:: Input data ::

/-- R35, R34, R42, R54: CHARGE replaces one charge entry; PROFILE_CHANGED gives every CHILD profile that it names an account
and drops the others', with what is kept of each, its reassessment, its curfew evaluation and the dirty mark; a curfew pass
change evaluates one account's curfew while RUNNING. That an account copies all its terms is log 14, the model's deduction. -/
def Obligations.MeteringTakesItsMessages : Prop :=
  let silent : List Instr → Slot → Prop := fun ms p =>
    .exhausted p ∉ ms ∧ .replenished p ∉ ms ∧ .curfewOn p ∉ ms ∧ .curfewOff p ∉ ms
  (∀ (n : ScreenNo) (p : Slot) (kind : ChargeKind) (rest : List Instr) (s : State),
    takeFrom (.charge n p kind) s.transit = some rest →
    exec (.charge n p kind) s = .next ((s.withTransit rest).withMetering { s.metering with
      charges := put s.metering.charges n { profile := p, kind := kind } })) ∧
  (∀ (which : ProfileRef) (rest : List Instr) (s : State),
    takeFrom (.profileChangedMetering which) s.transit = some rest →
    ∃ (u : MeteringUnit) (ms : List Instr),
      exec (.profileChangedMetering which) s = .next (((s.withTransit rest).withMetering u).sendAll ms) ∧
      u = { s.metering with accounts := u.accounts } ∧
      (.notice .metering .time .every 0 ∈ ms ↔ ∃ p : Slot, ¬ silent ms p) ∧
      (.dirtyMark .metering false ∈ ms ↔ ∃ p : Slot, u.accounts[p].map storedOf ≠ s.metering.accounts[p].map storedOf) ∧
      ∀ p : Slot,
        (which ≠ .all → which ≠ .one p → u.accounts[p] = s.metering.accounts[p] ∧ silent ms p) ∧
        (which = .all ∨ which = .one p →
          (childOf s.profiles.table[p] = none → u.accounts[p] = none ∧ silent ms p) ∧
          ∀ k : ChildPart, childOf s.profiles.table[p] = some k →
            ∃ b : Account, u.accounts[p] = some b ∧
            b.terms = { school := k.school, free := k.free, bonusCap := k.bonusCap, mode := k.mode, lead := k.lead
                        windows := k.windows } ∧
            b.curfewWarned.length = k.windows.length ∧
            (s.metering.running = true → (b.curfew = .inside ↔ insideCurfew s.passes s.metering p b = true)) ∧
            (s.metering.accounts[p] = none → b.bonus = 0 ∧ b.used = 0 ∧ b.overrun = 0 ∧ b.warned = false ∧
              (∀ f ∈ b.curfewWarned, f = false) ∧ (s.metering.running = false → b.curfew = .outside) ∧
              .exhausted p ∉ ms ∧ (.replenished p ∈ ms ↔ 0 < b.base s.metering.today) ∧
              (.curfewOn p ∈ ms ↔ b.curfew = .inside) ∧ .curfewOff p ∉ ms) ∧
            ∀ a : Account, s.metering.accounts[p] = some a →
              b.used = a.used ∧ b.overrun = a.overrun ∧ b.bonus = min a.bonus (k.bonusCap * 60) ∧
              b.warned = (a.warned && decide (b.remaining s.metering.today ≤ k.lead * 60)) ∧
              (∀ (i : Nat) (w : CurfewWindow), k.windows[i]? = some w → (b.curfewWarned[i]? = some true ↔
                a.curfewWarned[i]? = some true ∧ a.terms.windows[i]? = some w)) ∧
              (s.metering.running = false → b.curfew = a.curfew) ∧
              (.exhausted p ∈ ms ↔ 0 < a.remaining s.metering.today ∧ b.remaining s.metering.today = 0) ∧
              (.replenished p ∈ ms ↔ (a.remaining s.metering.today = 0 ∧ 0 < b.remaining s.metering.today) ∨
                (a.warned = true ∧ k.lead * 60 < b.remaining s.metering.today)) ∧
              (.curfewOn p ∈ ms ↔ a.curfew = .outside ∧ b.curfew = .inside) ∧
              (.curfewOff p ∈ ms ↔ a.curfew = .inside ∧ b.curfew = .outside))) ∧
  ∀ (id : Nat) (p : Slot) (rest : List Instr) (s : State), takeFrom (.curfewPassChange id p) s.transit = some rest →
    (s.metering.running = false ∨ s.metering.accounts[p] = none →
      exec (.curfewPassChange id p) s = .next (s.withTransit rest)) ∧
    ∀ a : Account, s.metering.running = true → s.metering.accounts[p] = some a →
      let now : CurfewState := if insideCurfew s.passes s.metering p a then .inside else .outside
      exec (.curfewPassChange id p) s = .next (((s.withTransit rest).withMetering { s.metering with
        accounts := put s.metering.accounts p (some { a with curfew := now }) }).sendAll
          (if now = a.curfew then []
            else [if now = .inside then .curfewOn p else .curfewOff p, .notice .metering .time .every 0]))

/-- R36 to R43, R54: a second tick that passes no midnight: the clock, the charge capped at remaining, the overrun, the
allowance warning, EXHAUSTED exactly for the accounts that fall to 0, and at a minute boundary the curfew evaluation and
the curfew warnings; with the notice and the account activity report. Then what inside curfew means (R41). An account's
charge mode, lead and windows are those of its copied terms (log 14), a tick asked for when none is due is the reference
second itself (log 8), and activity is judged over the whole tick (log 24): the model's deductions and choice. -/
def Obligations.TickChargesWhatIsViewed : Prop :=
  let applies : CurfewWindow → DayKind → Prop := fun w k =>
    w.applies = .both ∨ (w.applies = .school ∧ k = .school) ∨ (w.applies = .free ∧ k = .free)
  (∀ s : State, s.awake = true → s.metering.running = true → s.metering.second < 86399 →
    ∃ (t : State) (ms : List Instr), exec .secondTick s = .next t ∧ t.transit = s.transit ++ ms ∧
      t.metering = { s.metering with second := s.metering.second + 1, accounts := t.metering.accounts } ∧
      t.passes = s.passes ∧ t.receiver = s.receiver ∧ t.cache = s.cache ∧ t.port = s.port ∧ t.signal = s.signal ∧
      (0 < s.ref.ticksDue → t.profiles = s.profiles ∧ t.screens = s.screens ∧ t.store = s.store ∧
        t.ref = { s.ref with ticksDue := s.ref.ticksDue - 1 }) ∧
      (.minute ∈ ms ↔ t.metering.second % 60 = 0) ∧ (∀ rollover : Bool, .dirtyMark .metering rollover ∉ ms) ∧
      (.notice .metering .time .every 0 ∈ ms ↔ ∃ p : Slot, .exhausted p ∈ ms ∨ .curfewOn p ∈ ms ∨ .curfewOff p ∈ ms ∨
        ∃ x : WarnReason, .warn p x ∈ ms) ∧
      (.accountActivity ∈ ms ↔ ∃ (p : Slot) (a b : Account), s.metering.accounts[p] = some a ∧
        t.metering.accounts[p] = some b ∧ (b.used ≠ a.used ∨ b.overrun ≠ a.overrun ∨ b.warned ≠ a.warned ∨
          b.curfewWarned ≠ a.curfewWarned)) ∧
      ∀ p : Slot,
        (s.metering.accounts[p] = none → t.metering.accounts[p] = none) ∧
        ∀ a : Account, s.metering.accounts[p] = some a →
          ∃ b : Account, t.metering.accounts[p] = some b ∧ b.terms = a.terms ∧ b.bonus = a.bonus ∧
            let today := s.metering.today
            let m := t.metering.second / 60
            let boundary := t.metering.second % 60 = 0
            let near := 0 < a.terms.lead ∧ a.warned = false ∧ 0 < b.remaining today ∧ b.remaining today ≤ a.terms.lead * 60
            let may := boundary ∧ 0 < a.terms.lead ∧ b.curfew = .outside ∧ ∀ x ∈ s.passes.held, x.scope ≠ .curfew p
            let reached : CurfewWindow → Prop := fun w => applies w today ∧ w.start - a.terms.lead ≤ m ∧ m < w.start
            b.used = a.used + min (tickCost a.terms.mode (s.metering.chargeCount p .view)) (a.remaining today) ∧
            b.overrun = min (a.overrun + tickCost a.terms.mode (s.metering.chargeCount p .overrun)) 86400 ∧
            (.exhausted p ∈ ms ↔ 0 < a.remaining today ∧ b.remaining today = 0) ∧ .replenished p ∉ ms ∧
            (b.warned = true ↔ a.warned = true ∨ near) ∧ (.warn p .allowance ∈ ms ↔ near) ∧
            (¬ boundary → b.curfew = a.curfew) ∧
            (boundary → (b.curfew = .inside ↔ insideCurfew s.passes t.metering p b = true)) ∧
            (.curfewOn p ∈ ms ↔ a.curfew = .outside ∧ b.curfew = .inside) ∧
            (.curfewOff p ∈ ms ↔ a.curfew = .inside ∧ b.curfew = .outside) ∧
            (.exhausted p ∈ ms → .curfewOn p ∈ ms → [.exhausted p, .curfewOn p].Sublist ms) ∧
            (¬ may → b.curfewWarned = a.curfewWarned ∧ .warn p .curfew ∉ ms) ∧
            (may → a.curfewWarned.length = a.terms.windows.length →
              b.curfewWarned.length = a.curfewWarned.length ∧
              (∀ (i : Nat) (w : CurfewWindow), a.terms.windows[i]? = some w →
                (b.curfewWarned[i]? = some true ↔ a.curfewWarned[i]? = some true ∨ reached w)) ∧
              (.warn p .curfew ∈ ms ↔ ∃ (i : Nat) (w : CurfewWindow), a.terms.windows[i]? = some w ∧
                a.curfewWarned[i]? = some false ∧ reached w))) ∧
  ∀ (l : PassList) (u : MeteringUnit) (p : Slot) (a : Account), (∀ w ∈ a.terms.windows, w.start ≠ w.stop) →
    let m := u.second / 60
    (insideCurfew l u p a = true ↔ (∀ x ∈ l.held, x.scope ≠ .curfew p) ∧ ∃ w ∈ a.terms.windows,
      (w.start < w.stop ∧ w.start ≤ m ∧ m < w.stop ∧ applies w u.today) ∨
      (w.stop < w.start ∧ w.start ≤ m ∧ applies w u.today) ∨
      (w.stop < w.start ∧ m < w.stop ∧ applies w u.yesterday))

:::

Please copy, exactly and with nothing else, the lines above beginning at the line that has "b.warned = (a.warned" and ending with the line that has "(s.metering.running = false → b.curfew = a.curfew)".

              b.warned = (a.warned && decide (b.remaining s.metering.today ≤ k.lead * 60)) ∧
              (∀ (i : Nat) (w : CurfewWindow), k.windows[i]? = some w → (b.curfewWarned[i]? = some true ↔
                a.curfewWarned[i]? = some true ∧ a.terms.windows[i]? = some w)) ∧
              (s.metering.running = false → b.curfew = a.curfew) ∧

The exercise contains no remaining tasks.